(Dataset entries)

• • • • •

/-- Descriptor rings, moves, the watchdog, coalescing and the endpoint's reset (R429, R430, R436 to R439, R446, R448). -/
def Obligations.HostDmaCommands : Prop :=
  ∀ s : State, s.held = false →
    (∀ kind : Fin 4, ∃ t, exec (.pcieReset kind) s = .next t
        ∧ (∀ d r, d < 2 → r < 64 → t.isSet (Reg.HDMA_RING_HEAD_STOPPED d r) = true ∧ t.ringHead d r = s.ringHead d r
            ∧ t.ringTail d r = s.ringTail d r)
        ∧ (∀ k < 8, t.reg (Reg.EVC_EN k) = 0) ∧ (∀ v < 32, (t.vector v).pending = false) ∧ t.localHost = {}
        ∧ t.eventStat (if kind.val = 0 then 181 else 178) = true ∧ t.mem = s.mem
        ∧ (kind.val = 0 → t.reg Reg.HDMA_LINK = s.reg Reg.HDMA_LINK)
        ∧ (2 ≤ kind.val → t.isSet Reg.HDMA_LINK_UP = false) ∧ (kind.val = 3 → t.hostIf.perst = false))
    ∧ (∀ a (d : Fin 2) (r : Fin 64) tail,
        ((tail % 2 ^ 16 + 2 ^ 16 - s.ringHead d r) % 2 ^ 16 ≤ 2 ^ s.fld (Reg.HDMA_RING_CFG_SIZE d r) →
          ∃ t, exec (.ringTailWrite a d r tail) s = .next t ∧ t.ringTail d r = tail % 2 ^ 16
            ∧ t.ringHead d r = s.ringHead d r ∧ t.hostIf = s.hostIf)
        ∧ (2 ^ s.fld (Reg.HDMA_RING_CFG_SIZE d r) < (tail % 2 ^ 16 + 2 ^ 16 - s.ringHead d r) % 2 ^ 16 →
          exec (.ringTailWrite a d r tail) s = .next (s.reject a (Reg.HDMA_RING_TAIL d r))))
    ∧ (∀ (d : Fin 2) (r : Fin 64), s.ringRuns d r = true → (s.ring d r).ahead.length < 4 →
        (s.ring d r).ahead.length < (s.ringTail d r + 2 ^ 16 - s.ringHead d r) % 2 ^ 16 →
        (∀ ds : List Nat, ds.getD (if d.val = 0 then 3 else 2) 0 / 2 ^ 31 % 2 = 1 →
          ∃ t, exec (.descFetch d r (some ds)) s = .next t ∧ (t.ring d r).ahead = (s.ring d r).ahead ++ [ds]
            ∧ t.regs = s.regs)
        ∧ (∀ ds : List Nat, ds.getD (if d.val = 0 then 3 else 2) 0 / 2 ^ 31 % 2 = 0 →
          ∃ t, exec (.descFetch d r (some ds)) s = .next t ∧ (t.ring d r).ahead = []
            ∧ t.isSet (Reg.HDMA_RING_HEAD_STOPPED d r) = true ∧ t.eventStat 177 = true
            ∧ t.fld (Reg.HDMA_CNT_COUNT 2) = (s.fld (Reg.HDMA_CNT_COUNT 2) + 1) % 2 ^ 36)
        ∧ (∃ t, exec (.dmaReadTimeout d r false) s = .next t ∧ t.clk = s.clk + 10 * Config.ms ∧ t.eventStat 177 = true
            ∧ t.fld (Reg.HDMA_CNT_COUNT 4) = (s.fld (Reg.HDMA_CNT_COUNT 4) + 1) % 2 ^ 36))
    ∧ (∀ (r : Fin 64) ds rest entry s1, s.ringRuns 0 r = true → (s.ring 0 r).ahead = ds :: rest →
        s.popQueue (128 + r) = some (entry, false, s1) →
        (entry / 2 ^ 29 < 3 →
          ∃ t, exec (.rxEntryMove r) s = .next t ∧ t.ringHead 0 r = (s.ringHead 0 r + 1) % 2 ^ 16
            ∧ (t.ring 0 r).ahead = rest)
        ∧ (entry / 2 ^ 29 < 3 → s.tmx.ext = false → s.tmx.ballsFrom ≤ s.clk →
          ∃ t st, exec (.rxEntryMove r) s = .next t ∧ t.ringHead 0 r = (s.ringHead 0 r + 1) % 2 ^ 16
            ∧ (t.ring 0 r).ahead = rest ∧ .hostWrite (s.descAddr 0 r + 12) (leOctets 4 st) ∈ t.outs
            ∧ st / 2 ^ 28 = entry / 2 ^ 29)
        ∧ (3 ≤ entry / 2 ^ 29 →
          ∃ t, exec (.rxEntryMove r) s = .next t ∧ t.ringHead 0 r = s.ringHead 0 r ∧ (t.ring 0 r).ahead = ds :: rest
            ∧ t.reg Reg.HDMA_ERRLOG = Word.ofN (2 ^ 35 + 2 ^ 7 * 4 + r)))
    ∧ (∀ (r : Fin 64) ds rest entry s1, s.ringRuns 0 r = true → (s.ring 0 r).ahead = ds :: rest →
        s.popQueue (128 + r) = some (entry, true, s1) →
        ∃ t, exec (.rxEntryMove r) s = .next t ∧ t.ringHead 0 r = s.ringHead 0 r ∧ (t.ring 0 r).ahead = ds :: rest
          ∧ t.reg Reg.HDMA_ERRLOG = Word.ofN (2 ^ 35 + 2 ^ 7 * 4 + r))
    ∧ (∀ (r : Fin 64) ds rest len, s.ringRuns 1 r = true → (s.ring 1 r).ahead = ds :: rest → ds.getD 2 0 % 2 ^ 14 = len →
        s.isSet (Reg.HDMA_RING_CFG_MODE 1 r) = true → ds.getD 2 0 / 2 ^ 14 % 2 ^ 17 = 0 →
        (∀ bytes, 1 ≤ len → len ≤ 4096 → s.areaRoom (len / 4 + 3) = false →
          ∃ t, exec (.txDescMove r (some bytes)) s = .next t ∧ t.ringHead 1 r = s.ringHead 1 r
            ∧ (t.ring 1 r).ahead = ds :: rest ∧ (t.ring 1 r).waitSince = some ((s.ring 1 r).waitSince.getD s.clk))
        ∧ (∀ bytes, 1 ≤ len → len ≤ 4096 → s.areaRoom (len / 4 + 3) = true →
          ∃ t, exec (.txDescMove r (some bytes)) s = .next t ∧ t.ringHead 1 r = (s.ringHead 1 r + 1) % 2 ^ 16
            ∧ (t.ring 1 r).ahead = rest ∧ t.hostIf.blockAreas.length = s.hostIf.blockAreas.length + 1)
        ∧ (∀ data, 4096 < len →
          ∃ t, exec (.txDescMove r data) s = .next t ∧ t.ringHead 1 r = (s.ringHead 1 r + 1) % 2 ^ 16
            ∧ t.eventStat 177 = true ∧ t.hostIf.blockAreas = s.hostIf.blockAreas ∧ t.mem = s.mem))
    ∧ (∀ (r : Fin 64) ds rest len legal, s.ringRuns 1 r = true → (s.ring 1 r).ahead = ds :: rest →
        ds.getD 2 0 % 2 ^ 14 = len →
        (if s.isSet (Reg.HDMA_RING_CFG_MODE 1 r) then decide (1 ≤ len ∧ len ≤ 4096 ∧ ds.getD 2 0 / 2 ^ 14 % 2 ^ 17 = 0)
          else decide (14 ≤ len ∧ len ≤ 9212 ∧ ds.getD 2 0 / 2 ^ 24 % 2 ^ 7 = 0)) = legal →
        (∀ bytes, legal = true → s.isSet (Reg.HDMA_RING_CFG_MODE 1 r) = false → s.areaRoom (len / 4 + 3) = true →
          ∃ t, exec (.txDescMove r (some bytes)) s = .next t ∧ t.ringHead 1 r = (s.ringHead 1 r + 1) % 2 ^ 16
            ∧ (t.ring 1 r).ahead = rest ∧ t.hostIf.blockAreas = s.hostIf.blockAreas)
        ∧ (∀ data, legal = false →
          ∃ t, exec (.txDescMove r data) s = .next t ∧ t.ringHead 1 r = (s.ringHead 1 r + 1) % 2 ^ 16
            ∧ t.eventStat 177 = true ∧ t.mem = s.mem ∧ t.reg Reg.HDMA_ERRLOG = Word.ofN (2 ^ 35 + 2 ^ 7 * 3 + 2 ^ 6 + r))
        ∧ (legal = true →
          (∃ t, exec (.txDescMove r none) s = .next t ∧ t.ringHead 1 r = (s.ringHead 1 r + 1) % 2 ^ 16
            ∧ t.eventStat 177 = true ∧ t.mem = s.mem
            ∧ t.fld (Reg.HDMA_CNT_COUNT 4) = (s.fld (Reg.HDMA_CNT_COUNT 4) + 1) % 2 ^ 36)
          ∧ ∃ t, exec (.dmaReadTimeout 1 r true) s = .next t ∧ t.clk = s.clk + 10 * Config.ms
            ∧ t.ringHead 1 r = (s.ringHead 1 r + 1) % 2 ^ 16 ∧ t.eventStat 177 = true
            ∧ t.fld (Reg.HDMA_CNT_COUNT 4) = (s.fld (Reg.HDMA_CNT_COUNT 4) + 1) % 2 ^ 36))
    ∧ (∀ (r : Fin 64) t0, s.fld (Reg.HDMA_RING_CFG_WDOG 1 r) ≠ 0 →
        (s.ring 1 r).waitSince = some t0 → (s.ring 1 r).barked = false →
        ∃ t, exec (.ringWatchdog 1 r) s = .next t ∧ (t.ring 1 r).barked = true ∧ t.eventStat 176 = true
          ∧ t.reg Reg.HDMA_ERRLOG = Word.ofN (2 ^ 35 + 2 ^ 7 * 7 + 2 ^ 6 + r)
          ∧ t0 + s.fld (Reg.HDMA_RING_CFG_WDOG 1 r) * Config.us ≤ t.clk)
    ∧ (∀ (r : Fin 64) t0, s.fld (Reg.HDMA_RING_CFG_WDOG 0 r) ≠ 0 → s.ringReady 0 r = false →
        (s.queue (128 + r)).stamps.head? = some t0 → (s.ring 0 r).barked = false →
        ∃ t, exec (.ringWatchdog 0 r) s = .next t ∧ (t.ring 0 r).barked = true ∧ t.eventStat 176 = true
          ∧ t.reg Reg.HDMA_ERRLOG = Word.ofN (2 ^ 35 + 2 ^ 7 * 7 + r)
          ∧ t0 * 128 + s.fld (Reg.HDMA_RING_CFG_WDOG 0 r) * Config.us ≤ t.clk)
    ∧ (∀ a (d : Fin 2) (r : Fin 64),
        (s.isSet (Reg.HDMA_RING_CFG_EN d r) = true →
          ∃ t, exec (.ringDisable a d r) s = .next t ∧ t.isSet (Reg.HDMA_RING_CFG_EN d r) = false
            ∧ t.isSet (Reg.HDMA_RING_HEAD_STOPPED d r) = true ∧ t.ringHead d r = s.ringHead d r)
        ∧ (s.isSet (Reg.HDMA_RING_CFG_EN d r) = false →
          ∃ t, exec (.ringEnable a d r) s = .next t ∧ t.isSet (Reg.HDMA_RING_CFG_EN d r) = true
            ∧ t.isSet (Reg.HDMA_RING_HEAD_STOPPED d r) = false ∧ t.ringHead d r = s.ringHead d r))
    ∧ (∀ a (i : Fin 131072),
        (s.hostIf.blockAreas.contains i.val = true →
          ∃ t, exec (.txfree a i) s = .next t ∧ t.hostIf.blockAreas.contains i.val = false
            ∧ (∀ h ∈ t.massif.areas, h.1 ≠ 16 * i.val) ∧ t.mem = s.mem ∧ t.regs = s.regs)
        ∧ (s.hostIf.blockAreas.contains i.val = false → exec (.txfree a i) s = .next (s.reject a Reg.HDMA_TXFREE)))
    ∧ (∀ (d : Fin 2) (r : Fin 64) t0, (s.ring d r).firstUnreported = some t0 →
        s.fld (Reg.HDMA_RING_CFG_COAL_T d r) ≠ 0 →
        ∃ t, exec (.coalTimeout d r) s = .next t ∧ (t.ring d r).unreported = 0 ∧ (t.ring d r).firstUnreported = none
          ∧ t.eventStat (160 + 8 * d + r / 8) = true
          ∧ (t.reg (if d.val = 0 then Reg.HDMA_RXSUM (r / 32) else Reg.HDMA_TXSUM (r / 32))).bit (r % 32) = true)
    ∧ (∀ a, ∃ t v, exec (.errlogRead a) s = .next t ∧ t.outs = .read a v false :: s.outs
        ∧ v.field 9 0 = (s.reg Reg.HDMA_ERRLOG).field 9 0 ∧ v.bit 35 = (s.reg Reg.HDMA_ERRLOG).bit 35
        ∧ (t.reg Reg.HDMA_ERRLOG).bit 35 = false ∧ (t.reg Reg.HDMA_ERRLOG).field 9 0 = 0)

/-- Raising an event and the commands of the event controller (R440, R441, R443). -/
def Obligations.EventControllerCommands : Prop :=
  ∀ s : State,
    (∀ e, e < 256 →
        (s.raise e).eventStat e = true ∧ (∀ k, k ≠ e → k < 256 → (s.raise e).eventStat k = s.eventStat k)
        ∧ (s.isSet (Reg.EVC_MAP_REMOTE e) = true → ((s.raise e).reg (Reg.EVC_RSTAT (e / 32))).bit (e % 32) = true)
        ∧ (s.isSet (Reg.EVC_MAP_REMOTE e) = true → (s.reg (Reg.EVC_RSTAT (e / 32))).bit (e % 32) = false →
            (s.raise e).hostIf.remotePending = true)
        ∧ (s.raise e).mem = s.mem ∧ (s.raise e).tbu = s.tbu ∧ (s.raise e).engines = s.engines)
    ∧ (s.held = false →
        (∀ a (i : Fin 32), ∃ t, exec (.swset a i) s = .next t ∧ t.eventStat (224 + i) = true
          ∧ (∀ k, k ≠ 224 + i.val → k < 256 → t.eventStat k = s.eventStat k))
        ∧ (∀ a (k : Fin 8) w, ∃ t, exec (.evcStatClear a k w) s = .next t
          ∧ (∀ j < 32, t.eventStat (32 * k + j)
              = (s.eventStat (32 * k + j) && !w.bit j || w.bit j && s.levelHolds (32 * k + j)))
          ∧ (∀ e < 256, e / 32 ≠ k.val → t.eventStat e = s.eventStat e))
        ∧ (∀ (v : Fin 32) t0, (s.vector v).held = true → (s.vector v).last = some t0 →
          (s.summary v = false →
            ∃ t, exec (.vholdExpiry v) s = .next t ∧ (t.vector v).held = false ∧ t.regs = s.regs)
          ∧ (s.summary v = true → (s.vector v).masked = false → s.hostIf.functionMask = false →
            s.hostIf.msixEnabled = true → s.tmx.ext = false → s.tmx.ballsFrom ≤ s.clk →
            ∃ t, exec (.vholdExpiry v) s = .next t ∧ (t.vector v).held = false ∧ (t.vector v).last = some t.clk
              ∧ t.outs.head? = some (.msix v)
              ∧ t.clk = max s.clk (t0 + s.fld (Reg.EVC_VHOLD_HOLD v) * Config.us))))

• • • • •

■ **Try it**
Exactly the lines running from the top of the records to the line that contains "exec (.ringTailWrite a d r tail) s = .next (s.reject", inclusive, must be set down, and nothing more.

■ **Response to the task**
/-- Descriptor rings, moves, the watchdog, coalescing and the endpoint's reset (R429, R430, R436 to R439, R446, R448). -/
def Obligations.HostDmaCommands : Prop :=
  ∀ s : State, s.held = false →
    (∀ kind : Fin 4, ∃ t, exec (.pcieReset kind) s = .next t
        ∧ (∀ d r, d < 2 → r < 64 → t.isSet (Reg.HDMA_RING_HEAD_STOPPED d r) = true ∧ t.ringHead d r = s.ringHead d r
            ∧ t.ringTail d r = s.ringTail d r)
        ∧ (∀ k < 8, t.reg (Reg.EVC_EN k) = 0) ∧ (∀ v < 32, (t.vector v).pending = false) ∧ t.localHost = {}
        ∧ t.eventStat (if kind.val = 0 then 181 else 178) = true ∧ t.mem = s.mem
        ∧ (kind.val = 0 → t.reg Reg.HDMA_LINK = s.reg Reg.HDMA_LINK)
        ∧ (2 ≤ kind.val → t.isSet Reg.HDMA_LINK_UP = false) ∧ (kind.val = 3 → t.hostIf.perst = false))
    ∧ (∀ a (d : Fin 2) (r : Fin 64) tail,
        ((tail % 2 ^ 16 + 2 ^ 16 - s.ringHead d r) % 2 ^ 16 ≤ 2 ^ s.fld (Reg.HDMA_RING_CFG_SIZE d r) →
          ∃ t, exec (.ringTailWrite a d r tail) s = .next t ∧ t.ringTail d r = tail % 2 ^ 16
            ∧ t.ringHead d r = s.ringHead d r ∧ t.hostIf = s.hostIf)
        ∧ (2 ^ s.fld (Reg.HDMA_RING_CFG_SIZE d r) < (tail % 2 ^ 16 + 2 ^ 16 - s.ringHead d r) % 2 ^ 16 →
          exec (.ringTailWrite a d r tail) s = .next (s.reject a (Reg.HDMA_RING_TAIL d r))))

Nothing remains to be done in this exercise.